I’m going to start at the end (the present) because for today…for right now….all I can manage to get down on this virtual page is the fact that finally, after all these years, I accept that I cannot be near my “first family” anymore. I have PTSD from an emotionally and mentally abusive childhood. One in which there was almost no kindness or love and more disappointment and anger than any child should have to witness. My parents’ dislike for each other and their ability to blame me for their lives was topped only by the insanity of how they would come together long enough to abuse me. That much they had in common. That was what they shared. My father’s own self-loathing caused him to lash out verbally on a daily basis. He would tell me that no one would ever love me, I was a loser, “a big zero,” a nobody. I understand now that he did this out of his own self-hatred, but at the time he broke my spirit. And my mother watched, listened and usually did nothing. Sometimes though, she piled on.  Truthfully, she did love him I think. She didn’t respect him, but she loved him in a dysfunctional co-dependent kind of way.
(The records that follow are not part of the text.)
-- ==== Sys2Proof/Machine/Tables.lean ====
section
/-! DEFINITION. Screening, tone curves and cross-web uniformity (chapter 05): from contone code to level, table banks,
table loads and bank switches. -/

namespace Sys2Proof.Machine

open Sys2Proof

/-! ### From contone code to level (R127–R136) -/

/-- R131: the cell that serves pixel (x, y). -/
def Screen.cell (sc : Screen) (x y : Nat) : Nat :=
  let r := (y + sc.yph) / sc.h
  sc.base + (y + sc.yph) % sc.h * sc.w + (x + sc.xph + r * sc.shift) % sc.w

/-- Threshold T_k of a cell, k from 1 to 15 (R132, R139). -/
def threshold (cell : BitVec 128) (k : Nat) : Nat := (cell.toNat >>> (8 * (k - 1))) % 256

/-- R127: how many thresholds of a cell a value exceeds. -/
def levelIn (cell : BitVec 128) (v : Nat) : Nat :=
  ((List.range 15).filter (fun k => threshold cell (k + 1) < v)).length

/-- R127: v2, the code after tone curve and gain. -/
def toned (b : TBank) (c t x : Nat) : Nat :=
  let v1 := (b.trc.getD (b.tagMap.getD t 0 / 16 % 4) []).getD c 0
  min 255 ((v1 * b.gain.getD (x / 16) 0 + 16384) / 32768)

/-- R127: the level of a contone pixel. -/
def contoneLevel (b : TBank) (c t x y : Nat) : Nat :=
  let sc := b.screens.getD (b.tagMap.getD t 0 % 4) {}
  levelIn (amGet 0 b.cells (sc.cell x y)) (toned b c t x)

/-- R133, R134: the level of line pixel `x` of a plane that starts at `xo` and is `w` pixels wide. -/
def pixelLevel (b : TBank) (prescreened : Bool) (xo w : Nat) (codes tags : List Nat) (x y : Nat) : Nat :=
  if x < xo ∨ xo + w ≤ x then 0
  else if prescreened then codes.getD (x - xo) 0
  else contoneLevel b (codes.getD (x - xo) 0) (tags.getD (x - xo) 0) x y

/-- R135: the slices of a level. -/
def levelSlices (b : TBank) (l : Nat) : Nat := b.levelMap.getD l 0

/-! ### Banks (R138, R151) -/

def State.tblSt (s : State) (st : Nat) : TblStation := s.tbl.st.getD st {}

def State.modTbl (s : State) (st : Nat) (f : TblStation → TblStation) : State :=
  { s with tbl := { s.tbl with st := s.tbl.st.modify st f } }

/-- The active bank of a station; a number that names no station has none. -/
def State.activeBank (s : State) (st : Nat) : Nat := if st < 8 then s.rd (F.ST_TBL_STAT_ACTIVE_BANK st) else 0

def State.bank (s : State) (st b : Nat) : TBank := (s.tblSt st).banks.getD b {}

/-- R135: the default LEVEL_MAP, round(16 L / 15). -/
def defaultLevelMap : List Nat := (List.range 16).map (fun l => (32 * l + 15) / 30)

/-- The bank in use (R138); in compatibility mode the default LEVEL_MAP (R498). -/
def State.tables (s : State) (st : Nat) : TBank :=
  let b := s.bank st (s.activeBank st)
  if s.compat then { b with levelMap := defaultLevelMap } else b

/-- The shadow bank of a station changed. -/
def State.modShadow (s : State) (st : Nat) (f : TBank → TBank) : State :=
  let b := 1 - s.activeBank st
  s.modTbl st (fun t => { t with banks := t.banks.modify b f })

def loadStation (d : Desc) : Nat := dField d 8 1
def loadType (d : Desc) : Nat := dField d 9 1
def loadIndex (d : Desc) : Nat := dField d 10 1

/-- The VALID bit of a table (R151). -/
def tableBit (ttype index : Nat) : Nat :=
  match ttype with
  | 0 => index
  | 1 => 4 + index
  | 2 => 8
  | 3 => 9
  | _ => 10

/-- The stations a table transaction loads or switches (R147). -/
def txnStations (ds : List Desc) : List Nat :=
  ds.flatMap (fun d => if dOpcode d = 0x10 then [loadStation d] else bitsOf 8 (dField d 8 1))

/-- R151: the status fields of a station follow its banks and its pending switch. -/
def State.syncTbl (s : State) (st : Nat) : State :=
  if 8 ≤ st then s else
  let t := s.tblSt st
  let running := s.tbl.txns.any (fun x => x.started && x.left = 0 && (txnStations x.descs).contains st)
  let s := (s.wr (F.ST_TBL_STAT_SHADOW_VALID st) (s.bank st (1 - s.activeBank st)).valid).wr
    (F.ST_TBL_STAT_BUSY st) (b2n running)
  match t.pend with
  | none => ((s.wr (F.ST_TBL_STAT_PENDING st) 0).wr (F.ST_TBL_STAT_PEND_PAGE st) 0)
  | some p =>
    let at_ := dField p.desc 9 1
    let s := (s.wr (F.ST_TBL_STAT_PENDING st) 1).wr (F.ST_TBL_STAT_PEND_PAGE st) at_
    s.wr64 (F.ST_TBL_PEND_ID_LO_PEND_ID st) (F.ST_TBL_PEND_ID_HI_PEND_ID st) (if at_ = 1 then dField p.desc 16 8 else 0)

/-! ### TABLE_DONE (R148, R149) -/

/-- R148, R246: one TABLE_DONE record joins those for Q22; IRQ on the first descriptor marks every record of the transaction. -/
def State.tableDone (s : State) (t : TblTxn) (d : Desc) (status station index bank crc pageId : Nat) (fp : Int)
    (last : Bool) : State :=
  let irq := dIrq (t.descs.headD 0)
  s.queueRec 22 ⟨[mkEntry [(0, 1, 0x88), (1, 1, if irq then 4 else 0), (4, 4, dTag d), (8, 1, dOpcode d),
    (9, 1, status), (10, 1, station), (11, 1, dField d 9 1), (12, 1, index), (13, 1, bank), (16, 4, crc),
    (24, 8, pageId), (32, 8, uBits 64 fp), (40, 8, s.etime), (48, 8, uBits 64 s.wpos)]], irq,
    if last then some t.ring else none, none,
    if last then some (traceEntry (dTag (t.descs.headD 0)) 1 t.ring (dOpcode (t.descs.headD 0)) t.descs.length 0 status)
    else none⟩

/-- A load's record, with its event where it is not OK (R149, R152). -/
def State.loadDone (s : State) (t : TblTxn) (d : Desc) (status bank crc : Nat) (last : Bool) : State :=
  let s := if status = 0 then s else
    s.post 0 0x2070 4 (loadStation d) [(0, 4, dTag d), (4, 1, status), (5, 1, loadType d), (6, 1, loadIndex d)] (dTag d)
  s.tableDone t d status (loadStation d) (loadIndex d) bank (if status = 0 then crc else 0) 0 0 last

/-- A switch's record for one station, with counters and event (R149–R152). BANK of one not made is the bank that stays active
(the model's choice, log 144). -/
def State.switchDone (s : State) (t : TblTxn) (d : Desc) (status st bank : Nat) (fp : Int) (last : Bool) : State :=
  let v := (s.bank st (1 - s.activeBank st)).valid
  let bank := if status = 0 then bank else s.activeBank st
  let s := if status = 0 then (s.inc (F.ST_TBL_SWITCHES_SWITCHES st)).wr (F.ST_TBL_STAT_ACTIVE_OK st) 1
    else (s.inc (F.ST_TBL_REFUSED_REFUSED st)).post 1 0x2071 4 st
      [(0, 4, dTag d), (4, 1, status), (5, 1, dField d 9 1), (6, 1, v / 256), (7, 2, v % 256)] (dTag d)
  s.tableDone t d status st 0 bank 0 (if dField d 9 1 = 1 then dField d 16 8 else 0) fp last

/-! ### Switching (R143–R146) -/

def State.tblTxn (s : State) (id : Nat) : Option TblTxn := s.tbl.txns.find? (fun t => t.id = id)

def State.modTblTxn (s : State) (id : Nat) (f : TblTxn → TblTxn) : State :=
  { s with tbl := { s.tbl with txns := s.tbl.txns.map (fun t => if t.id = id then f t else t) } }

/-- One switch record of a transaction is given; the transaction leaves the class after its last. -/
def State.oneSwitch (s : State) (id status st bank : Nat) (d : Desc) (fp : Int) : State :=
  match s.tblTxn id with
  | none => s
  | some t =>
    let s := s.switchDone t d status st bank fp (t.left ≤ 1)
    if t.left ≤ 1 then { s with tbl := { s.tbl with txns := s.tbl.txns.filter (fun x => x.id != id) } }
    else s.modTblTxn id (fun x => { x with left := x.left - 1 })

/-- R144: the shadow bank may become active. -/
def TBank.switchable (b : TBank) : Bool :=
  b.valid.testBit 10 && b.valid.testBit 9 && b.valid.testBit 8 &&
    (List.range 4).all (fun t => b.valid.testBit (b.tagMap.getD t 0 / 16 % 4) && b.valid.testBit (4 + b.tagMap.getD t 0 % 4))

/-- R145: the shadow bank becomes active on a station. -/
def State.flipBank (s : State) (st : Nat) : State := s.wr (F.ST_TBL_STAT_ACTIVE_BANK st) (1 - s.activeBank st)

/-- R143: the fields of a TABLE_SWITCH are in range. -/
def switchFormat (d : Desc) : Bool :=
  dCount d == 0 && dField d 8 1 != 0 && dField d 9 1 ≤ 1 && dZero d 10 15 && dZero d 24 63
    && (dField d 9 1 == 1 || dZero d 16 23)

/-- What a record gives as F_P for a switch made outside a frame (R148). -/
def outsideFrame : Int := 0x7FFFFFFFFFFFFFFF

/-- R144–R146: a switch resolved on one station: done at once, at the frame start of this very tick, refused, or
pending. Of several slots with the PAGE_ID the one with the earliest F_p counts, whatever its stations and its state (the
model's choice, log 144). -/
def State.switchOn (s : State) (id : Nat) (d : Desc) (st : Nat) : State :=
  let done (status : Nat) (s : State) : State :=
    s.oneSwitch id status st (if status = 0 then s.activeBank st else 0) d (if status = 0 then outsideFrame else 0)
  let here (p : Nat) : Bool := (s.tblSt st).started == some (s.now, p)
  let now (p : Nat) : State :=
    let s := s.flipBank st
    (s.oneSwitch id 0 st (s.activeBank st) d (s.slot p).fp).syncTbl st
  let pend (p : Option Nat) : State := (s.modTbl st (fun t => { t with pend := some ⟨id, d, p⟩ })).syncTbl st
  if !switchFormat d then done 2 s
  else if !(s.bank st (1 - s.activeBank st)).switchable then done 7 s
  else if dField d 9 1 = 0 then
    match s.slotOn st with
    | some p => if here p then now p else pend none
    | none => (done 0 (s.flipBank st)).syncTbl st
  else
    let ps := s.slotsWhere (fun x => x.st != .free && x.pageId == dField d 16 8)
    match sortBy (fun a b => decide ((s.slot a).fp ≤ (s.slot b).fp)) ps with
    | [] => done 8 s
    | p :: _ =>
      let x := s.slot p
      if !x.mask.testBit st then done 2 s
      else if here p then now p
      else if x.started.testBit st then done 9 s
      else if x.st = .retired then done 10 s
      else pend (some p)

/-- A TABLE_SWITCH is made on every station it names; one record each (R143, R148). One that names none has one record, of
station 0, as have the failures below (the model's choice, log 144). -/
def State.makeSwitch (s : State) (id : Nat) (d : Desc) : State :=
  let sts := if dField d 8 1 = 0 then [0] else bitsOf 8 (dField d 8 1)
  let s := s.modTblTxn id (fun t => { t with left := sts.length })
  sts.foldl (fun s st => s.switchOn id d st) s

/-- R145: a frame starts on a station, of slot `p`: a pending switch that names this frame start takes effect. -/
def State.switchAtFrame (s : State) (st p : Nat) : State :=
  let s := s.modTbl st (fun t => { t with started := some (s.now, p) })
  match (s.tblSt st).pend with
  | none => s
  | some w =>
    if w.page = none ∨ w.page = some p then
      let s := (s.modTbl st (fun t => { t with pend := none })).flipBank st
      (s.oneSwitch w.txn 0 st (s.activeBank st) w.desc (s.slot p).fp).syncTbl st
    else s

/-- R146: a page retires without its frame starting on a station: its AT_PAGE switch ends with PAGE_GONE. -/
def State.pageGone (s : State) (p : Nat) : State :=
  (List.range 8).foldl (fun s st =>
    match (s.tblSt st).pend with
    | some w =>
      if w.page = some p && !(s.slot p).started.testBit st then
        ((s.modTbl st (fun t => { t with pend := none })).oneSwitch w.txn 10 st 0 w.desc 0).syncTbl st
      else s
    | none => s) s

/-! ### Loading (R139–R142) -/

/-- R4, R45: a station has octets assigned in the committed configuration. -/
def State.configured (s : State) (st : Nat) : Bool := s.rd (F.ST_OCTETS_OCT_MASK st) != 0

/-- R139: the source length a table may have. -/
def loadLenOk (d : Desc) : Bool :=
  let n := dField d 32 4
  match loadType d with
  | 0 => n == 256 || n == 0
  | 1 => n == dField d 12 2 * dField d 14 2 * 16
  | 2 => n == 3072 || n == 0
  | 3 => n == 16 || n == 0
  | 4 => n == 4 || n == 0
  | _ => false

/-- R140, R141 order 1: the fields of a TABLE_LOAD. -/
def State.loadFormat (s : State) (d : Desc) : Bool :=
  let w := dField d 12 2
  let h := dField d 14 2
  dCount d == 0 && loadStation d < 8 && s.configured (loadStation d) && loadType d ≤ 4 && loadIndex d < 4
    && (loadType d ≤ 1 || loadIndex d == 0) && dZero d 11 11 && dZero d 40 63 && dField d 24 8 % 16 == 0
    && (if loadType d = 1 then
          1 ≤ w && w ≤ 256 && 1 ≤ h && h ≤ 256 && dField d 16 2 + w * h ≤ 65536 && dField d 18 2 < w
            && dField d 20 2 < w && dField d 22 2 < h
        else dZero d 12 23)
    && loadLenOk d && (dField d 32 4 != 0 || dField d 36 4 == 0)

/-- The cells of a screen source, from its base on. -/
def srcCells : Nat → Nat → List Byte → List (Nat × BitVec 128)
  | 0, _, _ => []
  | n + 1, base, bs => (base, BitVec.ofNat 128 (leNat (bs.take 16))) :: srcCells n (base + 1) (bs.drop 16)

/-- Whether numbers are non-decreasing. -/
def nonDecreasing : List Nat → Bool
  | a :: b :: t => a ≤ b && nonDecreasing (b :: t)
  | _ => true

/-- R141, orders 5 and 6: what the content of a source breaks. -/
def contentFail (d : Desc) (src : List Byte) : Nat :=
  if src = [] then 0 else
  match loadType d with
  | 1 =>
    let cs := (srcCells (src.length / 16) 0 src).map (·.2)
    if cs.any (fun c => c.toNat / 2 ^ 120 != 0) then 2
    else if cs.all (fun c => nonDecreasing ((List.range 15).map (fun k => threshold c (k + 1)))) then 0 else 5
  | 3 =>
    let v := src.map (·.toNat)
    if v.headD 1 = 0 && v.all (· ≤ 16) && nonDecreasing v then 0 else 5
  | _ => 0

/-- R136, R141: reserved bits of a TAG_MAP source are 0 (log 22: tested with order 5). -/
def tagMapFail (d : Desc) (src : List Byte) : Bool :=
  loadType d == 4 && src.any (fun b => b.toNat / 4 % 4 != 0 || b.toNat / 64 != 0)

/-- R141: orders 1 and 2 of a load, tested before it reads (R248): 0 where both pass. -/
def State.loadEarly (s : State) (d : Desc) : Nat :=
  if !s.loadFormat d then 2
  else if dField d 32 4 != 0 && !s.inWindow false (dField d 24 8) (dField d 32 4) then 3
  else 0

/-- R141: the status of one load, given what orders 1 and 2 gave it and the bytes its reads brought, none where a read
failed. -/
def loadStatus (early : Nat) (d : Desc) (src : Option (List Byte)) : Nat :=
  if early ≠ 0 then early
  else match src with
    | none => if dField d 32 4 = 0 then contentFail d [] else 4
    | some bs =>
      let bs := bs.take (dField d 32 4)
      if dField d 32 4 != 0 && crc32c bs != dField d 36 4 then 1
      else if tagMapFail d bs then 2
      else contentFail d bs

/-- R112, R141: what a load's reads brought; a source in the band store aperture is read there. -/
def State.loadSource (s : State) (d : Desc) (src : Option (List Byte)) : Option (List Byte) :=
  if dField d 24 8 < apertureBase ∨ dField d 32 4 = 0 then src
  else some (getMem s.band.mem (s.scratchAddr (dField d 24 8)) (dField d 32 4))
She needed his validation more than she needed me. I was sacrificed so she could keep up the charade that their marriage wasn’t based on bullshit.

 

“So what?” you might think…lots of people have this problem or worse! That’s probably true. But now I have children of my own to parent and the broken spirit is still alive in well in their Mom. And broken people don’t usually make great parents. I have PTSD as I mentioned, Depression with periods of suicidal ideation and suffered for decades with an Eating Disorder. For the last few years, I have tried everything known to science to get out of my depression and deal with the anxiety…and for the most part I have the tools I need to be well. To smile sometimes because I am truly happy and sometimes, through the pain. But all that has to happen is for my Mom to come around and make a snarky comment or two and I’m in bed for 3 days. I feel withered all over again. She is toxic to me and I have to accept that. My Doctors and my Husband have understood this dynamic for years but only recently have I come to understand that I cannot have her in my life because she will not ever change her behavior. She will never acknowledge my pain or take any responsibility for any of it. Deny, Deny, Deny.

 

Just last week when I was crying at the aspect of cutting off from my family, my Doctor simply said, “you are grieving because these people are dead to you, but they are dead to you because they NEVER REALLY EXISTED.” I am grieving the childhood I wish I had, and the parents I deserved. And as I grieve, I feel waves of pain wash over me bringing flashbacks of childhood memories, mostly bad, a handful good and with the pain of regret comes the nausea and the sense of loss even though it is the loss of something I never really had. It is like when a loved one dies and you feel the pain cycle through you over time. I can’t do this grieving without writing it. I share with my Husband but it’s hard for him. He doesn’t know what to say. He had loving parents. I told him my current mantra is “My Mother couldn’t love me and it wasn’t my fault.” He almost didn’t know what to say. It hurts him to know that’s how I feel. So rather than just keep dumping it on him, I’m writing it down. I’m posting it and I’m putting it out there. Maybe no one acknowledges and maybe someone does. I know there are so many with similar stories. I just have to believe for all of us, the pain subsides. The tide ebbs and with it, the pain.

 

Childhood Emotional Abuse: Get the Hell Over it Right?